The following list only contains the most common metrics available via Prometheus for an Aiven for Apache Kafka® service.

You can retrieve the complete list of available metrics for your specific service by requesting the Prometheus endpoint, substituting:

the Aiven project certificate (ca.pem)
the Prometheus credentials (<PROMETHEUS_USER>:<PROMETHEUS_PASSWORD>)
the Aiven for Apache Kafka hostname (<KAFKA_HOSTNAME>)
the Prometheus port (<PROMETHEUS_PORT>)

curl --cacert ca.pem \
    --user '<PROMETHEUS_USER>:<PROMETHEUS_PASSWORD>' \
    'https://<KAFKA_HOSTNAME>:<PROMETHEUS_PORT>/metrics'

Tip

You can check how to use Prometheus with Aiven in the dedicated document.

CPU utilization#

cpu_usage_guest: CPU time spent running a virtual CPU for guest operating systems.
cpu_usage_guest_nice: The amount of time the CPU runs a virtual CPU for a guest operating system, which is low-priority and can be interrupted by other processes.
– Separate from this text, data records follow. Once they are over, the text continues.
section
/-! The invariant of 10_state.md R32 is kept by every step: the registers and slots by every action of either context, and
the shape of the list of the context that takes the cycle by its advance. -/

namespace Sys2Proof.Machine

/-! ### The registers and the slots -/

/-- The clauses of the invariant that speak of the registers and the slots and not of the contexts' lists. -/
def State.DataOk (s : State) : Prop := s.cfg.wf = true ∧ s.IndicesInRange ∧ s.MemoryOk ∧ s.ArmedHoldsRow

theorem State.inv_iff (s : State) :
    s.Inv ↔ s.DataOk ∧ s.HandlerMasks ∧ s.HandlerShape ∧ FgCode.raisesGuarded s.fgItems = true := by
  constructor
  · rintro ⟨hwf, hidx, hmem, hmask, hrow, hshape, hfg⟩
    exact ⟨⟨hwf, hidx, hmem, hrow⟩, hmask, hshape, hfg⟩
  · rintro ⟨⟨hwf, hidx, hmem, hrow⟩, hmask, hshape, hfg⟩
    exact ⟨hwf, hidx, hmem, hmask, hrow, hshape, hfg⟩

theorem lookupRow_mem {table : List CalRow} {baud : Nat} {r : CalRow} (h : lookupRow table baud = some r) :
    r ∈ table := by
  induction table with
  | nil => cases h
  | cons q rest ih =>
    unfold lookupRow at h
    split at h
    · cases h; exact List.mem_cons_self
    · exact List.mem_cons_of_mem q (ih h)

/-- A row of a well-formed table fits the timing registers (20_memory.md R47). -/
theorem installTiming_holdsRow {r : CalRow} (h : r.wf = true) (s : State) : (s.installTiming (some r)).HoldsRow r := by
  obtain ⟨-, -, hcenter, hintra, hstop, htx⟩ := (calRow_wf_iff r).1 h
  simp only [State.installTiming, State.HoldsRow, BitVec.toNat_ofNat]
  omega

theorem State.DataOk.zero_lt {s : State} (hs : s.DataOk) : (0 : Byte).toNat < s.cfg.c := by
  have := capacity_of_wf hs.1
  show 0 < s.cfg.c
  omega

theorem State.DataOk.nextIndex_lt {s : State} (hs : s.DataOk) (i : Byte) : (nextIndex s.cfg.c i).toNat < s.cfg.c := by
  have := capacity_of_wf hs.1
  exact Machine.nextIndex_lt (by omega) (by omega) i

theorem beginSession_dataOk {s : State} (baud : Nat) (hs : s.DataOk) : (s.beginSession baud).DataOk := by
  have hzero := hs.zero_lt
  obtain ⟨hwf, -, hmem, -⟩ := hs
  rw [beginSession_eq]
  cases hr : lookupRow s.cfg.calTable baud with
  | none => exact ⟨hwf, ⟨hzero, hzero⟩, hmem, fun h => nomatch h⟩
  | some r =>
    have hrmem := lookupRow_mem hr
    have hrwf := ((params_wf_iff s.cfg).1 hwf).2.2.2 r hrmem
    exact ⟨hwf, ⟨hzero, hzero⟩, hmem, fun _ => ⟨r, hrmem, installTiming_holdsRow hrwf s⟩⟩

/-- The foreground zeroes the indices together or moves `head` to the next index, and arms only with a row installed. -/
theorem runFgAct_dataOk {a : FgAct} {s t : State} (h : runFgAct a s = .ok t) (hs : s.DataOk) : t.DataOk := by
  have ⟨hwf, hidx, hmem, hrow⟩ := hs
  cases a with
  | install baud => cases h; exact beginSession_dataOk (s := s.enterCritical) baud hs
  | disarm => cases h; exact ⟨hwf, hidx, hmem, fun h => nomatch h⟩
  | resetIndices => cases h; exact ⟨hwf, ⟨hs.zero_lt, hs.zero_lt⟩, hmem, hrow⟩
  | respondPop =>
    rcases respondPop_cases h with ⟨-, rfl⟩ | ⟨-, -, rfl⟩
    · exact hs
    · exact ⟨hwf, ⟨hs.nextIndex_lt s.head, hidx.2⟩, hmem, hrow⟩
  | respondPeek => rcases respondPeek_cases h with ⟨-, rfl⟩ | ⟨-, -, rfl⟩ <;> exact hs
  | enableInterrupts => cases h; exact hs
  | disableInterrupts => cases h; exact hs
  | respondCount => cases h; exact hs
  | readOverflow => cases h; exact hs
  | clearOverflow => cases h; exact hs
  | startBit => cases h; exact hs
  | dataBit level => cases h; exact hs
  | stopBit => cases h; exact hs
  | respond value => cases h; exact hs

/-- Of the handler's actions only the commit writes the buffer, at `tail` and inside it. -/
theorem runHandlerAct_dataOk {a : HandlerAct} {s t : State} (h : runHandlerAct a s = .ok t) (hs : s.DataOk) :
    t.DataOk := by
  cases a with
  | commit =>
    have ⟨hwf, ⟨hhead, _⟩, ⟨hcanonical, hwithin⟩, hrow⟩ := hs
    rcases commit_cases h with ⟨-, rfl⟩ | ⟨-, htail, rfl⟩
    · exact hs
    · exact ⟨hwf, ⟨hhead, hs.nextIndex_lt s.tail⟩,
        ⟨Memory.wf_write _ _ hcanonical, Memory.within_write hwithin htail⟩, hrow⟩
  | startCheck => cases h; exact hs
  | sample i => cases h; exact hs
  | leave => cases h; exact hs

/-! ### The handler's cycle -/

/-- The handler in its cycle: still in its list, active with `gie` 0, or returned with nothing left to run (R30, R32). -/
inductive State.InHandler (s : State) (code : HandlerCode) : Prop where
  | running (hdata : s.DataOk) (hactive : s.hActive = true) (hgie : s.gie = false) (hphase : s.hPhase ≠ .idle)
      (hreturn : HandlerCode.endsInReturn code = true) (hcommits : HandlerCode.commits code ≤ 1)
  | returned (hdata : s.DataOk) (hactive : s.hActive = false) (hphase : s.hPhase = .idle) (hdone : code = .done)

theorem phaseAfterSample_ne_idle (i : Fin 8) : phaseAfterSample i ≠ .idle := by
  unfold phaseAfterSample
  split <;> exact nofun

theorem startCheck_phase_ne_idle {s : State} (h : s.hPhase ≠ .idle) : s.startCheck.hPhase ≠ .idle := by
  show (if s.rxNow then s.hPhase else .sampling 0) ≠ .idle
  split
  · exact h
  · exact nofun
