-- ==== Sys2Proof/Machine/Params.lean ====
section
/-! DEFINITION. The default values of the spec's parameters (00_scope.md R6; 93_implementation_defined.md). -/

namespace Sys2Proof

/-- FONT for the digits 0..7 (70_reset_and_hazards.md R263, D10; PRESUMED, log 2). -/
def Config.fontLow : List Byte :=
  [0xF0, 0x90, 0x90, 0x90, 0xF0] ++ [0x20, 0x60, 0x20, 0x20, 0x70] ++
  [0xF0, 0x10, 0xF0, 0x80, 0xF0] ++ [0xF0, 0x10, 0xF0, 0x10, 0xF0] ++
  [0x90, 0x90, 0xF0, 0x10, 0x10] ++ [0xF0, 0x80, 0xF0, 0x10, 0xF0] ++
  [0xF0, 0x80, 0xF0, 0x90, 0xF0] ++ [0xF0, 0x10, 0x20, 0x40, 0x40]

/-- FONT for the digits 8..F (R263, D10; PRESUMED, log 2). -/
def Config.fontHigh : List Byte :=
  [0xF0, 0x90, 0xF0, 0x90, 0xF0] ++ [0xF0, 0x90, 0xF0, 0x10, 0xF0] ++
  [0xF0, 0x90, 0xF0, 0x90, 0x90] ++ [0xE0, 0x90, 0xE0, 0x90, 0xE0] ++
  [0xF0, 0x80, 0x80, 0x80, 0xF0] ++ [0xE0, 0x90, 0x90, 0x90, 0xE0] ++
  [0xF0, 0x80, 0xF0, 0x80, 0xF0] ++ [0xF0, 0x80, 0xF0, 0x80, 0x80]

/-- The default of the parameter FONT, which RESET takes as an argument (00_scope.md R6; 70_reset_and_hazards.md R263;
log 2). -/
def Config.font : Font := ⟨(Config.fontLow ++ Config.fontHigh).toArray, rfl⟩

/-- KEY_INDEX_POLICY, default `not_held` (46_keypad.md R202, D15; log 15). -/
def Config.keyIndexPolicy : KeyIndexPolicy := .notHeld

/-- VF_WRITE_ORDER, default `flag_last` (40_step_and_dispatch.md R105, U5, D7; log 8). -/
def Config.vfWriteOrder : VfWriteOrder := .flagLast

/-- SPRITE_MSB_LEFT, default true (45_display.md R187, U8, D9; PRESUMED, log 10). -/
def Config.spriteMsbLeft : Bool := true

/-- DIAG_UNKNOWN_EN, default 0 (60_exceptions.md R233, D19; log 19): it governs what is reported, never the state. -/
def Config.diagUnknownEn : Bool := false

end Sys2Proof
end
This metric is measured in hundredths of a second.
cpu_usage_idle: Time the CPU spends doing nothing.
cpu_usage_iowait: Time waiting for I/O to complete.
cpu_usage_irq: Time servicing interrupts.
cpu_usage_nice: Time running user-niced processes.
cpu_usage_softirq: Time servicing softirqs.
cpu_usage_steal: Time spent in other operating systems when running in a virtualized environment.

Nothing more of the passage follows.